The creation of Berlin Lake in the early 1940's was not without drama.

Here is an interesting and brief article on its history including the story behind "McEldowney Island" (campground launch ramp location).

http://recordpub.com/opinion/2016/06/26/portage-pathways-reservoir-project-transformed-deerfield


----------



## louisvillefisherman (Jun 9, 2012)

Talk about holding out! This family was bound and determined to go down with the ship.

This house was originally located just "off shore" right where the campground ramp is now. Their barn was where the restrooms are located today. Looking out into the horizon of this photo you can just make out the train track causeway.

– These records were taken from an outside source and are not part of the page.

-- ==== Sys2Proof/Certificates/Slice0/Obligations.lean ====
section
/-! DEFINITION. The statements for the provers. Each is cited to the rules of spec/ in OBLIGATIONS.json. A statement that a command
answers a next state gives that state whole: what a record update does not name is unchanged, which is the command's frame. -/

open Sys2Proof Sys2Proof.Machine

/-! ## The queue and the Timebase -/

/-- A step runs the command at the front of the queue, on the state with the queue's rest; on an empty queue the block idles.
Model's choices: log 2. -/
def Obligations.StepRunsTheFrontCommand : Prop :=
  (∀ (c : Instr) (rest : List Instr) (s : State), s.pending = c :: rest → step s = exec c { s with pending := rest }) ∧
  (∀ s : State, s.pending = [] → step s = .next s)

/-- No command changes the queue of waiting commands. Model's choices: logs 1, 2 and 25. -/
def Obligations.CommandsLeaveTheQueueAlone : Prop :=
  ∀ (c : Instr) (s t : State), exec c s = .next t → t.pending = s.pending

/-- TICK: first every block takes what waits from the ticks before, by its own command: a TIMEBASE axis the tick offered to it,
a compare list its count events, a line, a BARRIER and the check, whose FB levels are those last presented, the expiry of a
deadline; then the timestamp rises by one and stays at 2^64-1, and the tick is offered to each owner of time-based state, so
that a deadline expires at the first tick at or past it. None is taken during a full reset. Model's choices: logs 5, 35, 40 and
42. -/
def Obligations.TickAdvancesTheTimestamp : Prop :=
  ∀ s : State,
    let run (u : State) (cs : List Instr) : State := cs.foldl (fun u c => match exec c u with
      | .next t => t
      | _ => u) u
    let prescaled := run s ((List.finRange 4).flatMap fun a => [.prescalerExpiry a, .prescalerAdvance a])
    let crossed := (List.finRange 4).foldl State.takeCounts prescaled
    let ended := run crossed ((List.finRange 16).map .pulseEndTick ++ (List.finRange 9).map .barrierTimeout)
    let u := run ended [.checkEvent s.pins.fb]
    let now := min (2 ^ 64 - 1) (s.ts + 1)
    let reached (deadline : Option Nat) : Bool := match deadline with
      | some d => decide (d ≤ now)
      | none => false
    (s.resetting ≠ some .full → exec .tick s = .next { u with
      ts := now
      resetTick := true
      axes := Vector.ofFn fun a => if (u.axis a).prescales = true then { u.axis a with tick := true } else u.axis a
      lines := Vector.ofFn fun n => match (u.line n).state with
        | .pulsing e => if e.tick ≠ none then { u.line n with tick := true } else u.line n
        | _ => u.line n
      procs := Vector.ofFn fun p => match u.proc p with
        | .busy k c (.waiting b) => .busy k c (.waiting { b with expired := b.expired || reached b.deadline })
        | x => x
      monitor := { u.monitor with expired := u.monitor.expired || reached u.monitor.deadline } }) ∧
    (s.resetting = some .full → exec .tick s = .next s) ∧
    u.NothingDue ∧ (s.NothingDue → u = s)

/-- The timestamp never decreases, except at a full reset, and never passes 2^64-1. -/
def Obligations.TimeNeverRunsBack : Prop :=
  ∀ (c : Instr) (s t : State), s.ts ≤ 2 ^ 64 - 1 → exec c s = .next t →
    t.ts ≤ 2 ^ 64 - 1 ∧ ((∀ pins, c ≠ .fullReset pins) → s.ts ≤ t.ts)

/-- FULL_RESET, SOFT_RESET and RESET_DONE, which ends a soft reset only after a tick taken since its start; and `State.reset`,
which holds the reset values with READY 1, RESET_CAUSE FULL and every pin low. That RESET_DONE with no reset in force changes
nothing is the model's (log 1). Model's choices: logs 1, 6, 7, 18, 25, 34 and 35. -/
def Obligations.ResetsClearThePart : Prop :=
  ∀ (pins : Pins) (s : State),
    (∃ t, exec (.fullReset pins) s = .next t ∧ t.AtResetValues pins ∧ t.ts = 0 ∧ t.resetting = some .full ∧
      t.resetCause = .full) ∧
    (s.resetting = none →
      ∃ t, exec (.softReset pins) s = .next t ∧ t.AtResetValues pins ∧ t.ts = s.ts ∧ t.resetting = some .soft ∧
        t.resetCause = .soft ∧ t.resetTick = false) ∧
    (s.resetting = some .full → exec .resetDone s = .next { s with resetting := none }) ∧
    (s.resetting = some .soft →
      exec .resetDone s = .next (if s.resetTick = true then { s with resetting := none } else s)) ∧
    (s.resetting = none → exec .resetDone s = .next s) ∧
    (State.reset.AtResetValues lowPins ∧ State.reset.ts = 0 ∧ State.reset.resetting = none ∧ State.reset.resetCause = .full ∧
      State.reset.pending = [])
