/-! `tellTrip` -/

@[simp] theorem State.tellTrip_ts (n : LineId) (m : TripMsg) : (s.tellTrip n m).ts = s.ts := rfl
@[simp] theorem State.tellTrip_resetting (n : LineId) (m : TripMsg) : (s.tellTrip n m).resetting = s.resetting := rfl
@[simp] theorem State.tellTrip_resetCause (n : LineId) (m : TripMsg) : (s.tellTrip n m).resetCause = s.resetCause := rfl
@[simp] theorem State.tellTrip_resetTick (n : LineId) (m : TripMsg) : (s.tellTrip n m).resetTick = s.resetTick := rfl
@[simp] theorem State.tellTrip_enable (n : LineId) (m : TripMsg) : (s.tellTrip n m).enable = s.enable := rfl
@[simp] theorem State.tellTrip_fault (n : LineId) (m : TripMsg) : (s.tellTrip n m).fault = s.fault := rfl
@[simp] theorem State.tellTrip_sbBase (n : LineId) (m : TripMsg) : (s.tellTrip n m).sbBase = s.sbBase := rfl
@[simp] theorem State.tellTrip_irqMask (n : LineId) (m : TripMsg) : (s.tellTrip n m).irqMask = s.irqMask := rfl
@[simp] theorem State.tellTrip_pins (n : LineId) (m : TripMsg) : (s.tellTrip n m).pins = s.pins := rfl
@[simp] theorem State.tellTrip_axes (n : LineId) (m : TripMsg) : (s.tellTrip n m).axes = s.axes := rfl
@[simp] theorem State.tellTrip_lists (n : LineId) (m : TripMsg) : (s.tellTrip n m).lists = s.lists := rfl
@[simp] theorem State.tellTrip_pool (n : LineId) (m : TripMsg) : (s.tellTrip n m).pool = s.pool := rfl
@[simp] theorem State.tellTrip_channels (n : LineId) (m : TripMsg) : (s.tellTrip n m).channels = s.channels := rfl
@[simp] theorem State.tellTrip_monitor (n : LineId) (m : TripMsg) : (s.tellTrip n m).monitor = s.monitor := rfl
@[simp] theorem State.tellTrip_slots (n : LineId) (m : TripMsg) : (s.tellTrip n m).slots = s.slots := rfl
@[simp] theorem State.tellTrip_pairs (n : LineId) (m : TripMsg) : (s.tellTrip n m).pairs = s.pairs := rfl
@[simp] theorem State.tellTrip_procs (n : LineId) (m : TripMsg) : (s.tellTrip n m).procs = s.procs := rfl
@[simp] theorem State.tellTrip_nq (n : LineId) (m : TripMsg) : (s.tellTrip n m).nq = s.nq := rfl
@[simp] theorem State.tellTrip_engine (n : LineId) (m : TripMsg) : (s.tellTrip n m).engine = s.engine := rfl
@[simp] theorem State.tellTrip_lastServed (n : LineId) (m : TripMsg) : (s.tellTrip n m).lastServed = s.lastServed := rfl
@[simp] theorem State.tellTrip_cqReq (n : LineId) (m : TripMsg) : (s.tellTrip n m).cqReq = s.cqReq := rfl
@[simp] theorem State.tellTrip_nqReq (n : LineId) (m : TripMsg) : (s.tellTrip n m).nqReq = s.nqReq := rfl
@[simp] theorem State.tellTrip_writeQ (n : LineId) (m : TripMsg) : (s.tellTrip n m).writeQ = s.writeQ := rfl
@[simp] theorem State.tellTrip_onBus (n : LineId) (m : TripMsg) : (s.tellTrip n m).onBus = s.onBus := rfl
@[simp] theorem State.tellTrip_pending (n : LineId) (m : TripMsg) : (s.tellTrip n m).pending = s.pending := rfl

/-! `sendHold` -/

@[simp] theorem State.sendHold_ts (a : AxisId) (c : Cause) : (s.sendHold a c).ts = s.ts := rfl
@[simp] theorem State.sendHold_resetting (a : AxisId) (c : Cause) : (s.sendHold a c).resetting = s.resetting := rfl
@[simp] theorem State.sendHold_resetCause (a : AxisId) (c : Cause) : (s.sendHold a c).resetCause = s.resetCause := rfl
@[simp] theorem State.sendHold_resetTick (a : AxisId) (c : Cause) : (s.sendHold a c).resetTick = s.resetTick := rfl
@[simp] theorem State.sendHold_enable (a : AxisId) (c : Cause) : (s.sendHold a c).enable = s.enable := rfl
@[simp] theorem State.sendHold_fault (a : AxisId) (c : Cause) : (s.sendHold a c).fault = s.fault := rfl
@[simp] theorem State.sendHold_sbBase (a : AxisId) (c : Cause) : (s.sendHold a c).sbBase = s.sbBase := rfl
@[simp] theorem State.sendHold_irqMask (a : AxisId) (c : Cause) : (s.sendHold a c).irqMask = s.irqMask := rfl
@[simp] theorem State.sendHold_pins (a : AxisId) (c : Cause) : (s.sendHold a c).pins = s.pins := rfl
@[simp] theorem State.sendHold_lists (a : AxisId) (c : Cause) : (s.sendHold a c).lists = s.lists := rfl
@[simp] theorem State.sendHold_pool (a : AxisId) (c : Cause) : (s.sendHold a c).pool = s.pool := rfl
@[simp] theorem State.sendHold_channels (a : AxisId) (c : Cause) : (s.sendHold a c).channels = s.channels := rfl
@[simp] theorem State.sendHold_lines (a : AxisId) (c : Cause) : (s.sendHold a c).lines = s.lines := rfl
@[simp] theorem State.sendHold_monitor (a : AxisId) (c : Cause) : (s.sendHold a c).monitor = s.monitor := rfl
@[simp] theorem State.sendHold_slots (a : AxisId) (c : Cause) : (s.sendHold a c).slots = s.slots := rfl
@[simp] theorem State.sendHold_pairs (a : AxisId) (c : Cause) : (s.sendHold a c).pairs = s.pairs := rfl
@[simp] theorem State.sendHold_procs (a : AxisId) (c : Cause) : (s.sendHold a c).procs = s.procs := rfl
@[simp] theorem State.sendHold_nq (a : AxisId) (c : Cause) : (s.sendHold a c).nq = s.nq := rfl
@[simp] theorem State.sendHold_engine (a : AxisId) (c : Cause) : (s.sendHold a c).engine = s.engine := rfl
@[simp] theorem State.sendHold_lastServed (a : AxisId) (c : Cause) : (s.sendHold a c).lastServed = s.lastServed := rfl
@[simp] theorem State.sendHold_cqReq (a : AxisId) (c : Cause) : (s.sendHold a c).cqReq = s.cqReq := rfl
@[simp] theorem State.sendHold_nqReq (a : AxisId) (c : Cause) : (s.sendHold a c).nqReq = s.nqReq := rfl
@[simp] theorem State.sendHold_writeQ (a : AxisId) (c : Cause) : (s.sendHold a c).writeQ = s.writeQ := rfl
@[simp] theorem State.sendHold_onBus (a : AxisId) (c : Cause) : (s.sendHold a c).onBus = s.onBus := rfl
@[simp] theorem State.sendHold_pending (a : AxisId) (c : Cause) : (s.sendHold a c).pending = s.pending := rfl

/-! `handNotice` -/

@[simp] theorem State.handNotice_ts (n : Notice) : (s.handNotice n).ts = s.ts := rfl
@[simp] theorem State.handNotice_resetting (n : Notice) : (s.handNotice n).resetting = s.resetting := rfl
@[simp] theorem State.handNotice_resetCause (n : Notice) : (s.handNotice n).resetCause = s.resetCause := rfl
@[simp] theorem State.handNotice_resetTick (n : Notice) : (s.handNotice n).resetTick = s.resetTick := rfl
@[simp] theorem State.handNotice_enable (n : Notice) : (s.handNotice n).enable = s.enable := rfl
@[simp] theorem State.handNotice_fault (n : Notice) : (s.handNotice n).fault = s.fault := rfl
@[simp] theorem State.handNotice_sbBase (n : Notice) : (s.handNotice n).sbBase = s.sbBase := rfl
@[simp] theorem State.handNotice_irqMask (n : Notice) : (s.handNotice n).irqMask = s.irqMask := rfl
@[simp] theorem State.handNotice_pins (n : Notice) : (s.handNotice n).pins = s.pins := rfl
@[simp] theorem State.handNotice_axes (n : Notice) : (s.handNotice n).axes = s.axes := rfl
@[simp] theorem State.handNotice_lists (n : Notice) : (s.handNotice n).lists = s.lists := rfl
@[simp] theorem State.handNotice_pool (n : Notice) : (s.handNotice n).pool = s.pool := rfl
@[simp] theorem State.handNotice_channels (n : Notice) : (s.handNotice n).channels = s.channels := rfl
@[simp] theorem State.handNotice_lines (n : Notice) : (s.handNotice n).lines = s.lines := rfl
@[simp] theorem State.handNotice_monitor (n : Notice) : (s.handNotice n).monitor = s.monitor := rfl
@[simp] theorem State.handNotice_slots (n : Notice) : (s.handNotice n).slots = s.slots := rfl
@[simp] theorem State.handNotice_pairs (n : Notice) : (s.handNotice n).pairs = s.pairs := rfl
@[simp] theorem State.handNotice_procs (n : Notice) : (s.handNotice n).procs = s.procs := rfl
@[simp] theorem State.handNotice_nq (n : Notice) : (s.handNotice n).nq = s.nq := rfl
@[simp] theorem State.handNotice_engine (n : Notice) : (s.handNotice n).engine = s.engine := rfl
@[simp] theorem State.handNotice_lastServed (n : Notice) : (s.handNotice n).lastServed = s.lastServed := rfl
@[simp] theorem State.handNotice_cqReq (n : Notice) : (s.handNotice n).cqReq = s.cqReq := rfl
@[simp] theorem State.handNotice_writeQ (n : Notice) : (s.handNotice n).writeQ = s.writeQ := rfl
@[simp] theorem State.handNotice_onBus (n : Notice) : (s.handNotice n).onBus = s.onBus := rfl
@[simp] theorem State.handNotice_pending (n : Notice) : (s.handNotice n).pending = s.pending := rfl

/-! `handReport` -/

@[simp] theorem State.handReport_ts (p : PairId) (q : CqRequest) : (s.handReport p q).ts = s.ts := rfl
@[simp] theorem State.handReport_resetting (p : PairId) (q : CqRequest) : (s.handReport p q).resetting = s.resetting := rfl
@[simp] theorem State.handReport_resetCause (p : PairId) (q : CqRequest) : (s.handReport p q).resetCause = s.resetCause := rfl
@[simp] theorem State.handReport_resetTick (p : PairId) (q : CqRequest) : (s.handReport p q).resetTick = s.resetTick := rfl
@[simp] theorem State.handReport_enable (p : PairId) (q : CqRequest) : (s.handReport p q).enable = s.enable := rfl
@[simp] theorem State.handReport_fault (p : PairId) (q : CqRequest) : (s.handReport p q).fault = s.fault := rfl
@[simp] theorem State.handReport_sbBase (p : PairId) (q : CqRequest) : (s.handReport p q).sbBase = s.sbBase := rfl
@[simp] theorem State.handReport_irqMask (p : PairId) (q : CqRequest) : (s.handReport p q).irqMask = s.irqMask := rfl
@[simp] theorem State.handReport_pins (p : PairId) (q : CqRequest) : (s.handReport p q).pins = s.pins := rfl
@[simp] theorem State.handReport_axes (p : PairId) (q : CqRequest) : (s.handReport p q).axes = s.axes := rfl
@[simp] theorem State.handReport_lists (p : PairId) (q : CqRequest) : (s.handReport p q).lists = s.lists := rfl
@[simp] theorem State.handReport_pool (p : PairId) (q : CqRequest) : (s.handReport p q).pool = s.pool := rfl
@[simp] theorem State.handReport_channels (p : PairId) (q : CqRequest) : (s.handReport p q).channels = s.channels := rfl
@[simp] theorem State.handReport_lines (p : PairId) (q : CqRequest) : (s.handReport p q).lines = s.lines := rfl
@[simp] theorem State.handReport_monitor (p : PairId) (q : CqRequest) : (s.handReport p q).monitor = s.monitor := rfl
@[simp] theorem State.handReport_slots (p : PairId) (q : CqRequest) : (s.handReport p q).slots = s.slots := rfl
@[simp] theorem State.handReport_pairs (p : PairId) (q : CqRequest) : (s.handReport p q).pairs = s.pairs := rfl
@[simp] theorem State.handReport_procs (p : PairId) (q : CqRequest) : (s.handReport p q).procs = s.procs := rfl
@[simp] theorem State.handReport_nq (p : PairId) (q : CqRequest) : (s.handReport p q).nq = s.nq := rfl
@[simp] theorem State.handReport_engine (p : PairId) (q : CqRequest) : (s.handReport p q).engine = s.engine := rfl
@[simp] theorem State.handReport_lastServed (p : PairId) (q : CqRequest) : (s.handReport p q).lastServed = s.lastServed := rfl
@[simp] theorem State.handReport_nqReq (p : PairId) (q : CqRequest) : (s.handReport p q).nqReq = s.nqReq := rfl
@[simp] theorem State.handReport_writeQ (p : PairId) (q : CqRequest) : (s.handReport p q).writeQ = s.writeQ := rfl
@[simp] theorem State.handReport_onBus (p : PairId) (q : CqRequest) : (s.handReport p q).onBus = s.onBus := rfl
@[simp] theorem State.handReport_pending (p : PairId) (q : CqRequest) : (s.handReport p q).pending = s.pending := rfl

That planked walkway was how they got from dry land to the house, which of course was flooded. They lived like this for almost a year before settling with the government.


----------



## bountyhunter (Apr 28, 2004)

thanks,I did not no any of its history.


----------



## louisvillefisherman (Jun 9, 2012)

The house was eventually moved on rollers right down the road to Berlin Station Rd, and still stands today as an amazingly beautiful century home.


----------



## Snakecharmer (Apr 9, 2008)

louisvillefisherman said:


> The creation of Berlin Lake in the early 1940's was not without drama.
> 
> Here is an interesting and brief article on its history including the story behind "McEldowney Island" (campground launch ramp location).
> 
> http://recordpub.com/opinion/2016/06/26/portage-pathways-reservoir-project-transformed-deerfield


Nice post! Very interesting. I wonder how much he paid for the property in 1938 compared to what he received when he eventually settled.


----------



## shore warrior (Apr 5, 2015)

Good read, thanks.


----------



## jmshar (Jul 9, 2011)

louisvillefisherman said:


> The creation of Berlin Lake in the early 1940's was not without drama.
> 
> Here is an interesting and brief article on its history including the story behind "McEldowney Island" (campground launch ramp location).
> 
> ...


----------



## jmshar (Jul 9, 2011)

Very interesting reading...... Thank You for sharing the info...


----------



## zook (Feb 23, 2015)

Cool story thanks.


----------